For all purposes hereof, the
following defined terms have the meanings set forth
below:
1.1 “ Accrued
Obligations ” means all (i) accrued but unpaid Base
Salary to the Executive’s Date of Termination, (ii) any
earned but unpaid bonus (other than the Current Annual Bonus and
Prior Year Bonus), and (iii) any benefits for which the
Executive is eligible under the terms of any benefit Plan of the
Company or its subsidiaries.
1.2 “ Annual
Bonus ” means sixty-five percent (65%) of the Base
Salary.
1.3 “ Base
Salary ” means the greater of (i) the
Executive’s annual base salary as of the date of
Executive’s Qualifying Termination (without taking into
account any reductions that constitute Good Reason) or (ii) if
applicable, the Executive’s annual base salary in effect on
the date of a Change in Control.
1.4 “ Cause
” means (i) the Executive’s conviction of, or plea
of guilty or nolo contendere to, any criminal violation
involving dishonesty, fraud or breach of trust, or any felony which
materially adversely affects the Company or (ii) willful
engagement by the Executive in gross misconduct in the performance
of duties owed the Company that materially adversely affects the
Company.
1.5 “ Change in
Control ” has the meaning set forth on Schedule 1
hereto.
1.6 “ Change in
Control Period ” means the period beginning on the date
of a Change in Control and ending on the second anniversary of that
Change in Control.
1.7 “ Company
” means Crown Castle International Corp. and any successors
thereto.
1.8 “ Current Annual
Bonus ” means the Executive’s target annual bonus
for the calendar year with the Date of Termination, prorated on a
daily basis from the beginning of the calendar year to the Date of
Termination.
1.9 “ Date of
Termination ” means the effective date of the termination
of the Executive’s employment with the Company and its
subsidiaries (as set forth in the Notice of Termination, if
applicable) and interpreted consistently as a “separation
from service” under Section 409A of the Code (“
Section 409A ”).
1.10 “
Disability ” means the Executive’s inability to
perform the primary duties of Executive’s position for at
least 180 consecutive days due to a physical or mental impairment
and confirmed by a medical examination to the Company’s
satisfaction.
1.11 “ Good
Reason ” means (i) the assignment to the Executive
of any duties materially inconsistent with the Executive’s
position, authority, duties or responsibilities as of the date
hereof or as of the date immediately preceding a Change in Control,
if applicable, or any other action by the Company that results in a
material diminution in such position, authority, duties or
responsibilities; (ii) a decrease in the Executive’s
Base Salary or significant decrease in annual or long term bonus
opportunity; (iii) a material reduction in any material
benefits or other compensation provided to the Executive;
(iv) the Company requiring the Executive to be based at any
office or location outside the Houston metropolitan area;
(v) the Company’s material failure to comply with its
obligations under this Agreement; or (vi) the Company giving
Notice (as defined in Section 2.1 (i)).
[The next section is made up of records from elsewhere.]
-- ==== Sys2Proof/Laws/Maps.lean ====
section
/-! SUPPORT. Laws of sparse maps and sparse memory: a read after a write, and that every write keeps the canonical
form. -/

namespace Sys2Proof.Machine

section Maps

variable {α : Type} [DecidableEq α]

theorem mapWfFrom_mono {d : α} {m : SMap α} : ∀ {lo lo' : Nat}, lo' ≤ lo → mapWfFrom d lo m = true → mapWfFrom d lo' m = true := by
  cases m with
  | nil => intros; rfl
  | cons p r =>
    intro lo lo' hl h
    obtain ⟨a, x⟩ := p
    simp only [mapWfFrom, Bool.and_eq_true, decide_eq_true_eq] at h ⊢
    exact ⟨⟨by omega, h.1.2⟩, h.2⟩

theorem mapGet_below {d : α} {m : SMap α} : ∀ {lo k : Nat}, mapWfFrom d lo m = true → k < lo → mapGet d m k = d := by
  induction m with
  | nil => intros; rfl
  | cons p r ih =>
    intro lo k h hk
    obtain ⟨a, x⟩ := p
    simp only [mapWfFrom, Bool.and_eq_true, decide_eq_true_eq] at h
    simp only [mapGet]
    rw [if_neg (by omega)]
    exact ih h.2 (by omega)

/-- A read of the key that was written gives what was written. -/
theorem mapGet_mapSet_same {d : α} {m : SMap α} (k : Nat) (x : α) :
    ∀ {lo : Nat}, mapWfFrom d lo m = true → mapGet d (mapSet d m k x) k = x := by
  induction m with
  | nil =>
    intro lo _
    by_cases h : x = d <;> simp [mapSet, mapGet, h]
  | cons p r ih =>
    intro lo hw
    obtain ⟨a, y⟩ := p
    simp only [mapWfFrom, Bool.and_eq_true, decide_eq_true_eq] at hw
    simp only [mapSet]
    by_cases h1 : k < a
    · rw [if_pos h1]
      by_cases h : x = d
      · rw [if_pos h, h]
        simp only [mapGet]
        rw [if_neg (by omega)]
        exact mapGet_below hw.2 (by omega)
      · simp [h, mapGet]
    · rw [if_neg h1]
      by_cases h2 : k = a
      · rw [if_pos h2]
        by_cases h : x = d
        · rw [if_pos h, h]
          exact mapGet_below hw.2 (by omega)
        · simp [h, mapGet]
      · rw [if_neg h2]
        simp only [mapGet]
        rw [if_neg (fun e => h2 e.symm)]
        exact ih hw.2

/-- A read of another key gives what it gave before. -/
theorem mapGet_mapSet_other {d : α} {m : SMap α} {k j : Nat} (x : α) (hj : j ≠ k) :
    ∀ {lo : Nat}, mapWfFrom d lo m = true → mapGet d (mapSet d m k x) j = mapGet d m j := by
  induction m with
  | nil =>
    intro lo _
    by_cases h : x = d <;> simp [mapSet, mapGet, h, Ne.symm hj]
  | cons p r ih =>
    intro lo hw
    obtain ⟨a, y⟩ := p
    simp only [mapWfFrom, Bool.and_eq_true, decide_eq_true_eq] at hw
    simp only [mapSet]
    by_cases h1 : k < a
    · rw [if_pos h1]
      by_cases h : x = d
      · rw [if_pos h]
      · rw [if_neg h]
        rw [mapGet, if_neg (Ne.symm hj)]
    · rw [if_neg h1]
      by_cases h2 : k = a
      · rw [if_pos h2]
        have ha : a ≠ j := by omega
        by_cases h : x = d
        · rw [if_pos h]; simp [mapGet, ha]
        · rw [if_neg h]; simp [mapGet, ha, Ne.symm hj]
      · rw [if_neg h2]
        simp only [mapGet]
        rw [ih hw.2]

theorem mapWfFrom_mapSet {d : α} {m : SMap α} (k : Nat) (x : α) :
    ∀ {lo : Nat}, lo ≤ k → mapWfFrom d lo m = true → mapWfFrom d lo (mapSet d m k x) = true := by
  induction m with
  | nil =>
    intro lo hl _
    by_cases h : x = d <;> simp [mapSet, mapWfFrom, h, hl]
  | cons p r ih =>
    intro lo hl hw
    obtain ⟨a, y⟩ := p
    have hw' := hw
    simp only [mapWfFrom, Bool.and_eq_true, decide_eq_true_eq] at hw
    simp only [mapSet]
    by_cases h1 : k < a
    · rw [if_pos h1]
      by_cases h : x = d
      · rw [if_pos h]; exact hw'
      · rw [if_neg h]
        simp only [mapWfFrom, Bool.and_eq_true, decide_eq_true_eq]
        exact ⟨⟨hl, h⟩, ⟨by omega, hw.1.2⟩, hw.2⟩
    · rw [if_neg h1]
      by_cases h2 : k = a
      · rw [if_pos h2]
        by_cases h : x = d
        · rw [if_pos h]; exact mapWfFrom_mono (by omega) hw.2
        · rw [if_neg h]
          simp only [mapWfFrom, Bool.and_eq_true, decide_eq_true_eq]
          exact ⟨⟨hl, h⟩, by rw [h2]; exact hw.2⟩
      · rw [if_neg h2]
        simp only [mapWfFrom, Bool.and_eq_true, decide_eq_true_eq]
        exact ⟨hw.1, ih (by omega) hw.2⟩

/-- A write keeps the canonical form. -/
theorem mapWf_mapSet {d : α} {m : SMap α} (k : Nat) (x : α) (h : mapWf d m = true) : mapWf d (mapSet d m k x) = true :=
  mapWfFrom_mapSet k x (Nat.zero_le k) h

/-- Writing what a key reads as changes nothing. -/
theorem mapSet_self {d : α} {m : SMap α} (k : Nat) : ∀ {lo : Nat}, mapWfFrom d lo m = true → mapSet d m k (mapGet d m k) = m := by
  induction m with
  | nil => intro lo _; simp [mapSet, mapGet]
  | cons p r ih =>
    intro lo hw
    obtain ⟨a, y⟩ := p
    simp only [mapWfFrom, Bool.and_eq_true, decide_eq_true_eq] at hw
    simp only [mapGet]
    by_cases h2 : a = k
    · subst h2
      simp [mapSet, hw.1.2]
    · rw [if_neg h2]
      simp only [mapSet]
      by_cases h1 : k < a
      · rw [if_pos h1, mapGet_below hw.2 (by omega), if_pos rfl]
      · rw [if_neg h1, if_neg (Ne.symm h2), ih hw.2]

theorem mapWfFrom_filter {d : α} {m : SMap α} (p : Nat × α → Bool) :
    ∀ {lo : Nat}, mapWfFrom d lo m = true → mapWfFrom d lo (m.filter p) = true := by
  induction m with
  | nil => intros; rfl
  | cons q r ih =>
    intro lo hw
    obtain ⟨a, y⟩ := q
    simp only [mapWfFrom, Bool.and_eq_true, decide_eq_true_eq] at hw
    by_cases h : p (a, y)
    · rw [List.filter_cons_of_pos h]
      simp only [mapWfFrom, Bool.and_eq_true, decide_eq_true_eq]
      exact ⟨hw.1, ih hw.2⟩
    · rw [List.filter_cons_of_neg h]
      exact mapWfFrom_mono (by omega) (ih hw.2)

/-- Leaving entries out keeps the canonical form. -/
theorem mapWf_filter {d : α} {m : SMap α} (p : Nat × α → Bool) (h : mapWf d m = true) : mapWf d (m.filter p) = true :=
  mapWfFrom_filter p h

theorem mapWfFrom_mapEntries (d : α) (xs : List α) : ∀ (lo : Nat), mapWfFrom d lo (mapEntries d lo xs) = true := by
  induction xs with
  | nil => intros; rfl
  | cons x r ih =>
    intro lo
    simp only [mapEntries]
    by_cases h : x = d
    · rw [if_pos h]; exact mapWfFrom_mono (by omega) (ih (lo + 1))
    · rw [if_neg h]
      simp only [mapWfFrom, Bool.and_eq_true, decide_eq_true_eq]
      exact ⟨⟨Nat.le_refl _, h⟩, ih (lo + 1)⟩

theorem mapEntries_lt {d : α} (xs : List α) : ∀ (lo : Nat), ∀ p ∈ mapEntries d lo xs, p.1 < lo + xs.length := by
  induction xs with
  | nil => intro lo p hp; cases hp
  | cons x r ih =>
    intro lo p hp
    simp only [mapEntries] at hp
    have hr := ih (lo + 1) p
    by_cases h : x = d
    · rw [if_pos h] at hp
      have := hr hp
      simp only [List.length_cons]; omega
    · rw [if_neg h] at hp
      cases hp with
      | head => simp only [List.length_cons]; omega
      | tail _ hq =>
        have := hr hq
        simp only [List.length_cons]; omega

theorem mapWfFrom_append {d : α} {b : SMap α} {hi : Nat} (hb : mapWfFrom d hi b = true) :
    ∀ {a : SMap α} {lo : Nat}, lo ≤ hi → mapWfFrom d lo a = true → (∀ p ∈ a, p.1 < hi) → mapWfFrom d lo (a ++ b) = true := by
  intro a
  induction a with
  | nil => intro lo hl _ _; exact mapWfFrom_mono hl hb
  | cons q r ih =>
    intro lo hl ha hp
    obtain ⟨k, y⟩ := q
    simp only [mapWfFrom, Bool.and_eq_true, decide_eq_true_eq] at ha
    simp only [List.cons_append, mapWfFrom, Bool.and_eq_true, decide_eq_true_eq]
    have hk : k < hi := hp (k, y) (List.mem_cons_self ..)
    exact ⟨ha.1, ih (by omega) ha.2 fun p h => hp p (List.mem_cons_of_mem _ h)⟩

theorem mapWfFrom_takeWhile {d : α} {m : SMap α} (p : Nat × α → Bool) :
    ∀ {lo : Nat}, mapWfFrom d lo m = true → mapWfFrom d lo (m.takeWhile p) = true := by
  induction m with
  | nil => intros; rfl
  | cons q r ih =>
    intro lo hw
    obtain ⟨a, y⟩ := q
    simp only [mapWfFrom, Bool.and_eq_true, decide_eq_true_eq] at hw
    by_cases h : p (a, y)
    · rw [List.takeWhile_cons_of_pos h]
      simp only [mapWfFrom, Bool.and_eq_true, decide_eq_true_eq]
      exact ⟨hw.1, ih hw.2⟩
    · rw [List.takeWhile_cons_of_neg h]; rfl

theorem mapWfFrom_dropWhile {d : α} {m : SMap α} (hi : Nat) :
    ∀ {lo : Nat}, mapWfFrom d lo m = true → mapWfFrom d hi (m.dropWhile fun p => decide (p.1 < hi)) = true := by
  induction m with
  | nil => intros; rfl
  | cons q r ih =>
    intro lo hw
    obtain ⟨a, y⟩ := q
    simp only [mapWfFrom, Bool.and_eq_true, decide_eq_true_eq] at hw
    by_cases h : a < hi
    · rw [List.dropWhile_cons_of_pos (by simpa using h)]; exact ih hw.2
    · rw [List.dropWhile_cons_of_neg (by simpa using h)]
      simp only [mapWfFrom, Bool.and_eq_true, decide_eq_true_eq]
      exact ⟨⟨by omega, hw.1.2⟩, hw.2⟩

omit [DecidableEq α] in
theorem mem_takeWhile_lt {lo : Nat} {m : SMap α} : ∀ p ∈ m.takeWhile (fun p => decide (p.1 < lo)), p.1 < lo := by
  induction m with
  | nil => intro p hp; cases hp
  | cons q r ih =>
    intro p hp
    by_cases h : q.1 < lo
    · rw [List.takeWhile_cons_of_pos (by simpa using h)] at hp
      cases hp with
      | head => exact h
      | tail _ hq => exact ih p hq
    · rw [List.takeWhile_cons_of_neg (by simpa using h)] at hp; cases hp

/-- Consecutive keys written at once keep the canonical form. -/
theorem mapWf_mapPut {d : α} {m : SMap α} (lo : Nat) (xs : List α) (h : mapWf d m = true) :
    mapWf d (mapPut d m lo xs) = true := by
  have h1 : mapWfFrom d lo (mapEntries d lo xs ++ m.dropWhile fun p => decide (p.1 < lo + xs.length)) = true :=
    mapWfFrom_append (mapWfFrom_dropWhile (lo + xs.length) h) (by omega) (mapWfFrom_mapEntries d xs lo) (mapEntries_lt xs lo)
  have h2 := mapWfFrom_append h1 (Nat.zero_le lo) (mapWfFrom_takeWhile (fun p => decide (p.1 < lo)) h) mem_takeWhile_lt
  unfold mapWf mapPut
  rw [List.append_assoc]
  exact h2

end Maps

/-! ### Memory -/

/-- A byte that was written reads as written. -/
theorem readByte_writeByte_same {m : Memory} (h : memWf m = true) (a : Nat) (b : Byte) : readByte (writeByte m a b) a = b :=
  mapGet_mapSet_same a b h

/-- Another byte reads as before. -/
theorem readByte_writeByte_other {m : Memory} (h : memWf m = true) {a c : Nat} (b : Byte) (hc : c ≠ a) :
    readByte (writeByte m a b) c = readByte m c :=
  mapGet_mapSet_other b hc h

theorem memWf_writeByte {m : Memory} (h : memWf m = true) (a : Nat) (b : Byte) : memWf (writeByte m a b) = true :=
  mapWf_mapSet a b h

theorem memWf_writeBytes (bs : List Byte) : ∀ {m : Memory}, memWf m = true → ∀ a, memWf (writeBytes m a bs) = true := by
  induction bs with
  | nil => intro m h a; exact h
  | cons b r ih => intro m h a; exact ih (memWf_writeByte h a b) (a + 1)

theorem memWf_writeNat {m : Memory} (h : memWf m = true) (a n x : Nat) : memWf (writeNat m a n x) = true :=
  memWf_writeBytes _ h a

theorem memWf_replaceBytes {m : Memory} (h : memWf m = true) (a : Nat) (bs : List Byte) :
    memWf (replaceBytes m a bs) = true :=
  mapWf_mapPut a bs h

/-- Bytes outside the written range read as before. -/
theorem readByte_writeBytes_other (bs : List Byte) :
    ∀ {m : Memory}, memWf m = true → ∀ (a c : Nat), (c < a ∨ a + bs.length ≤ c) →
      readByte (writeBytes m a bs) c = readByte m c := by
  induction bs with
  | nil => intro m _ a c _; rfl
  | cons b r ih =>
    intro m h a c hc
    simp only [List.length_cons] at hc
    rw [writeBytes, ih (memWf_writeByte h a b) (a + 1) c (by omega), readByte_writeByte_other h b (by omega)]

/-- The written range reads as the bytes that were written. -/
theorem readBytes_writeBytes (bs : List Byte) :
    ∀ {m : Memory}, memWf m = true → ∀ a, readBytes (writeBytes m a bs) a bs.length = bs := by
  induction bs with
  | nil => intros; rfl
  | cons b r ih =>
    intro m h a
    simp only [List.length_cons, readBytes, writeBytes]
    rw [ih (memWf_writeByte h a b) (a + 1), readByte_writeBytes_other r (memWf_writeByte h a b) (a + 1) a (by omega),
      readByte_writeByte_same h]

theorem leBytes_leNat (bs : List Byte) : leBytes bs.length (leNat bs) = bs := by
  induction bs with
  | nil => rfl
  | cons b r ih =>
    simp only [List.length_cons, leBytes, leNat]
    have hb := b.isLt
    rw [show (b.toNat + 256 * leNat r) / 256 = leNat r by omega, ih]
    congr 1
    apply BitVec.eq_of_toNat_eq
    simp
    omega

theorem readBytes_length (m : Memory) (n : Nat) : ∀ a : Nat, (readBytes m a n).length = n := by
  induction n with
  | zero => intro a; rfl
  | succ n ih => intro a; simp [readBytes, ih]

theorem writeBytes_self {m : Memory} (h : memWf m = true) (n : Nat) : ∀ a : Nat, writeBytes m a (readBytes m a n) = m := by
  induction n with
  | zero => intro a; rfl
  | succ n ih =>
    intro a
    simp only [readBytes, writeBytes]
    rw [show writeByte m a (readByte m a) = m from mapSet_self a h, ih]

/-- Writing the number that stands there changes nothing. -/
theorem writeNat_self {m : Memory} (h : memWf m = true) (a n : Nat) : writeNat m a n (readNat m a n) = m := by
  unfold writeNat readNat
  have e : leBytes n (leNat (readBytes m a n)) = readBytes m a n := by
    have := leBytes_leNat (readBytes m a n)
    rwa [readBytes_length] at this
  rw [e, writeBytes_self h]

/-- Memories that agree on a range read alike there. -/
theorem readNat_congr {m m' : Memory} (n : Nat) : ∀ a : Nat, (∀ i, i < n → readByte m (a + i) = readByte m' (a + i)) →
    readNat m a n = readNat m' a n := by
  unfold readNat
  induction n with
  | zero => intro a _; rfl
  | succ n ih =>
    intro a h
    simp only [readBytes, leNat]
    rw [show readByte m a = readByte m' a from h 0 (by omega), ih (a + 1) fun i hi => by
      have := h (i + 1) (by omega)
      rwa [show a + (i + 1) = a + 1 + i by omega] at this]

end Sys2Proof.Machine
end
For purposes of any
determination regarding the existence of Good Reason during the
Change in Control Period, any good faith determination by the
Executive that Good Reason exists shall be presumed to be correct
unless the Company establishes by clear and convincing evidence
that Good Reason does not exist.
1.12 “
Non-Qualifying Termination ” means any termination of
the Executive’s employment with the Company and its
subsidiaries other than a Qualifying Termination.
1.13 “ Normal Option
Expiration Date ” means the normal expiration of each of
the Stock Options without taking into account any accelerated
expiration date provisions relating to termination of employment,
board membership or otherwise.
1.14 “ Notice of
Termination ” means a written notice of the termination
of the Executive’s employment that (i) indicates the
specific termination provision in this Agreement relied upon,
(ii) sets forth in reasonable detail, if applicable, the facts
and circumstances claimed to provide a basis for termination of the
Executive’s employment under the provision so indicated and
(iii) if the Date of Termination is other than the date of
receipt of such notice, specifies the termination date. The failure
by the Executive to set forth in the Notice of Termination any fact
or circumstance that contributes to a showing of Good Reason shall
not waive any right of the Executive hereunder or preclude the
Executive from asserting such fact or circumstance in enforcing the
Executive’s rights hereunder.
1.15 “ Plan
” means any plan, program, practice, arrangement or
policy.
1.16 “ Plan Economic
Equivalent ” means (i) the costs of a reasonable
comparable substitute Plan selected by the Executive and Company
for any Plan which does not permit the Executive’s continued
participation after the Date of Termination plus a gross up amount
for any increases in net income taxes to the Executive relating to
such provision of a substitute Plan or (ii) if Executive
becomes covered by another benefit Plan, the Company’s
incremental costs savings of not providing such benefits to the
Executive, commencing 30 days after written notice from Executive
to terminate such benefits plus any additional reasonable Plan or
benefit notice or termination period the Company reasonably needs
to receive costs savings.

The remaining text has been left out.